SOURCES OF DIVIDENDS ON COMMON STOCK

     Unity Bancorp, Inc. is a legal entity separate and distinct from the Bank.
Unity Bancorp, Inc. has no material assets other than its ownership of the Bank.
Earnings of the company are wholly dependent on the earnings of the Bank, as the
company has engaged in no significant operations of its own. Accordingly, the
earnings of the company, and its ability to pay dividends on the common stock,
are largely dependent on the receipt by the company of earnings of the Bank in
the form of dividends. Any restriction on the ability of the Bank to pay
dividends could significantly and adversely affect the ability of the company to
pay dividends with respect to the common stock. The Bank's ability to pay
dividends or make other capital distributions to the company is governed by
regulations imposed by the New Jersey Department of Banking and Insurance and
the FDIC, the Bank's primary regulators.

COMPETITION

     The Bank's principal market area is served by branch offices of large
commercial banks and thrift institutions. A number of these institutions have
substantially greater resources than we do to expend upon advertising and
marketing, and their substantially greater capitalization enables them to make
much larger loans. Our success depends a great deal upon our judgment that large
and mid-size financial institutions do not adequately serve small businesses in
principal market area and our ability to compete favorably for such customers.

LENDING RISKS

     The risk of nonpayment (or deferred or delayed payment) of loans is
inherent in commercial banking. Such non payment, or delayed or deferred payment
of loans to the Bank, if they occur, may have a material adverse effect on our
earnings and overall financial condition. Additionally, in compliance with
applicable banking laws and regulations, the Bank maintains an allowance for
loan losses created through charges against earnings. As of June 30, 1998, the
Bank's allowance for loan losses was $1.4 million. The Bank's marketing focus on
small to medium-size businesses may result in the assumption by the Bank of
certain lending risks that are different from or greater than those which would
apply to loans made to larger companies. We seek to minimize our credit risk
exposure through credit controls which include evaluation of potential
borrowers, available collateral, liquidity and cash flow. However, there can be
no assurance that such procedures will actually reduce loan losses.

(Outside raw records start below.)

/-! ### Branches -/

/-- An integer into an ascending list without repeats. -/
def insertInt (t : Int) : List Int → List Int
  | [] => [t]
  | u :: us => if t < u then t :: u :: us else if t = u then u :: us else u :: insertInt t us
/-- The list of (target, lanes) pairs of one member: ascending, merged, none empty (R208). -/
def pairsOf (m act : Lanes) (fall : Int) (sel : Nat → Option Int) : List (Int × Lanes) :=
  let tgt := fun l => if act.getLsbD l then (sel l).getD fall else fall
  let ts := (lanesOf m).foldl (fun ts l => insertInt (tgt l) ts) []
  ts.map (fun t => (t, maskOf ((lanesOf m).filter (fun l => tgt l == t))))
/-- SPLITPATH in every member, or KENNELFULL in those whose pushes find no entry (R15, R22, R25). -/
def splitAll (s : State) (k rn fall : Nat) : List (Nat × List (Int × Lanes)) → State × List (Nat × W64)
  | [] => (s, [])
  | (p, l) :: rest =>
    let q := s.path p k
    let n := (s.pack p).splitPushes k rn q.rpc l.length
    let (t, bad) := if s.canPush p n then
        (s.modPack p (fun x =>
          let x := x.goto k fall
          x.split k rn q.rpc q.mask (l.map (fun e => (e.1.toNat, e.2)))), [])
      else (s, [(p, 0)])
    let (t', bad') := splitAll t k rn fall rest
    (t', bad ++ bad')
/-- BRA, BR4 and SWITCH: the pairs, the checks of R208 in order over the targets of the whole team, each raised in every member
(DEDUCED, log 11), and the split. A branch that yields two or more pairs in a member ends that member's open region (R404). -/
def branch (g : Guard) (rcv : BitVec 15) (sel : Pack → Nat → Option Int) (cx : Cx) (s : State) : M State := do
  let lists := cx.packs.map (fun p => (p, pairsOf (s.path p cx.slot).mask (s.active cx g p) cx.fall (sel (s.pack p))))
  let ts := lists.foldl (fun ts l => l.2.foldl (fun ts e => insertInt e.1 ts) ts) []
  let _ ← match ts.find? (fun t => !within t) with
    | some t => raise cILLTGT (offInfo t)
    | none => .ok ()
  let rn := cx.target rcv
  let s ← if 2 ≤ ts.length then do
      failIf (!within rn) cILLTGT (offInfo rn)
      let w ← fetchCode s (cx.packs.headD 0) cx.slot rn.toNat
      failIf (!isHeader w) cILLTGT (offInfo rn)
      endRegions s cx.slot ((lists.filter (fun l => decide (2 ≤ l.2.length))).map (·.1))
    else .ok s
  let (t, bad) := splitAll s cx.slot rn.toNat cx.fall lists
  raiseIn cKENNELFULL bad
  return settleGang cx t

/-- BRA (R209). -/
def execBra (g : Guard) (cnd : BitVec 4) (tgt : BitVec 24) (rcv : BitVec 15) (s : State) : Host.Outcome State Fault Refusal :=
  issue (.bra g cnd tgt rcv) s (fun cx => branch g rcv (fun x l => if x.pv cnd.toNat l then some (cx.target tgt) else none) cx)

/-- BR4: the lowest-numbered pair whose predicate is true (R211). -/
def execBr4 (g : Guard) (kind : BitVec 2) (p0 : BitVec 4) (t0 : BitVec 24) (rcv : BitVec 15) (p1 : BitVec 4) (t1 : BitVec 16)
    (p2 : BitVec 4) (t2 : BitVec 16) (p3 : BitVec 4) (t3 : BitVec 16) (s : State) : Host.Outcome State Fault Refusal :=
  issue (.br4 g kind p0 t0 rcv p1 t1 p2 t2 p3 t3) s (fun cx => branch g rcv (fun x l =>
    if x.pv p0.toNat l then some (cx.target t0)
    else if 1 ≤ kind.toNat ∧ x.pv p1.toNat l then some (cx.target t1)
    else if 2 ≤ kind.toNat ∧ x.pv p2.toNat l then some (cx.target t2)
    else if 3 ≤ kind.toNat ∧ x.pv p3.toNat l then some (cx.target t3)
    else none) cx)

/-- SWITCH: case v - KB of an unsigned lane value (R212). -/
def execSwitch (g : Guard) (val : Fld) (ncase : BitVec 3) (kb : BitVec 16) (rcv : BitVec 15) (toff : BitVec 64) (s : State) :
    Host.Outcome State Fault Refusal :=
  issue (.switch g val ncase kb rcv toff) s (fun cx => branch g rcv (fun x l =>
    let v := (x.vget val.toNat l).toNat
    if kb.toNat ≤ v ∧ v ≤ kb.toNat + ncase.toNat
    then some ((cx.fall : Int) + 8 * (bitsAt toff (8 * (v - kb.toNat)) 8 : Nat)) else none) cx)

/-- BRC: the whole path of each member moves or falls through (R210). -/
def execBrc (g : Guard) (cond : BrcCond) (cnd : BitVec 7) (tgt : BitVec 24) (s : State) : Host.Outcome State Fault Refusal :=
  issue (.brc g cond cnd tgt) s (fun cx s => do
    let taken := fun p => s.ucond cx g p && brcHolds cond ((s.pack p).sget cnd.toNat).toInt
    let t := cx.target tgt
    raiseIn cILLTGT (if within t then [] else (cx.packs.filter taken).map (fun p => (p, offInfo t)))
    return settleGang cx (eachPack s cx.packs (fun p x => x.goto cx.slot (if taken p then t.toNat else cx.fall))))

/-! ### Calls, returns and exit -/

/-- CALL in every member whose condition holds: checks, then a join entry and the callee's path (R213). -/
def callTo (g : Guard) (tgt : Pack → Int) (cx : Cx) (s : State) : M State := do
  let ps := cx.packs.filter (s.ucond cx g)
  let badTgt := ps.filter (fun p => let t := tgt (s.pack p); !within t || decide (t % 8 ≠ 0))
  raiseIn cILLTGT (badTgt.map (fun p => (p, offInfo (tgt (s.pack p)))))
  let s ← endRegions s cx.slot ps
  let one := fun (r : State × List (Nat × W64)) p =>
    if !(ps.contains p) then (r.1.modPack p (fun x => x.goto cx.slot cx.fall), r.2)
    else if r.1.canPush p 1 then
      (r.1.modPack p (fun x =>
        let q := (x.slot cx.slot).path.getD ⟨0, 0, none⟩
        let x := x.pushJoin ⟨cx.fall, q.mask, q.rpc⟩
        (x.goto cx.slot (tgt x).toNat).modSlot cx.slot (fun sl =>
          { sl with path := sl.path.map (fun q => { q with rpc := some cx.fall }) })), r.2)
    else (r.1, r.2 ++ [(p, 0)])
  let (t, bad) := cx.packs.foldl one (s, [])
  raiseIn cKENNELFULL bad
  return settleGang cx t

/-- CALL, relative (R213). -/
def execCall (g : Guard) (tgt : BitVec 24) (s : State) : Host.Outcome State Fault Refusal :=
  issue (.call g tgt) s (fun cx => callTo g (fun _ => cx.target tgt) cx)
/-- CALL.REG: the code base plus S[CND] (R197, R213). -/
def execCallReg (g : Guard) (sc : BitVec 7) (s : State) : Host.Outcome State Fault Refusal :=
  issue (.callReg g sc) s (callTo g (fun x => (x.sget sc.toNat).toInt))

/-- RET (R21, R214). -/
def execRet (g : Guard) (s : State) : Host.Outcome State Fault Refusal :=
  issue (.ret g) s (fun cx s => do
    let ps := cx.packs.filter (s.ucond cx g)
    raiseIn cILLTGT (ps.filterMap (fun p => match (s.path p cx.slot).rpc with
      | none => some (p, cx.at)
      | some t => if within t then none else some (p, offInfo t)))
    let s ← endRegions s cx.slot ps
    return settleGang cx (eachPack s cx.packs (fun p x =>
      x.goto cx.slot (if ps.contains p then (s.path p cx.slot).rpc.getD 0 else cx.fall))))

                                       6

<PAGE>



SUPERVISION AND REGULATION

     The federal and state laws and regulations applicable to our operations
give regulatory authorities extensive discretion in connection with their
supervisory and enforcement responsibilities, and generally have been
promulgated to protect depositors and the deposit insurance funds and not for
the purpose of protecting stockholders. These laws and regulations can
materially affect our future business. Laws and regulations now affecting us may
be changed at any time, and the interpretation of such laws and regulations by
bank regulatory authorities is also subject to change. We can give no assurance
that future changes in laws and regulations or changes in their interpretation
will not adversely effect our the business.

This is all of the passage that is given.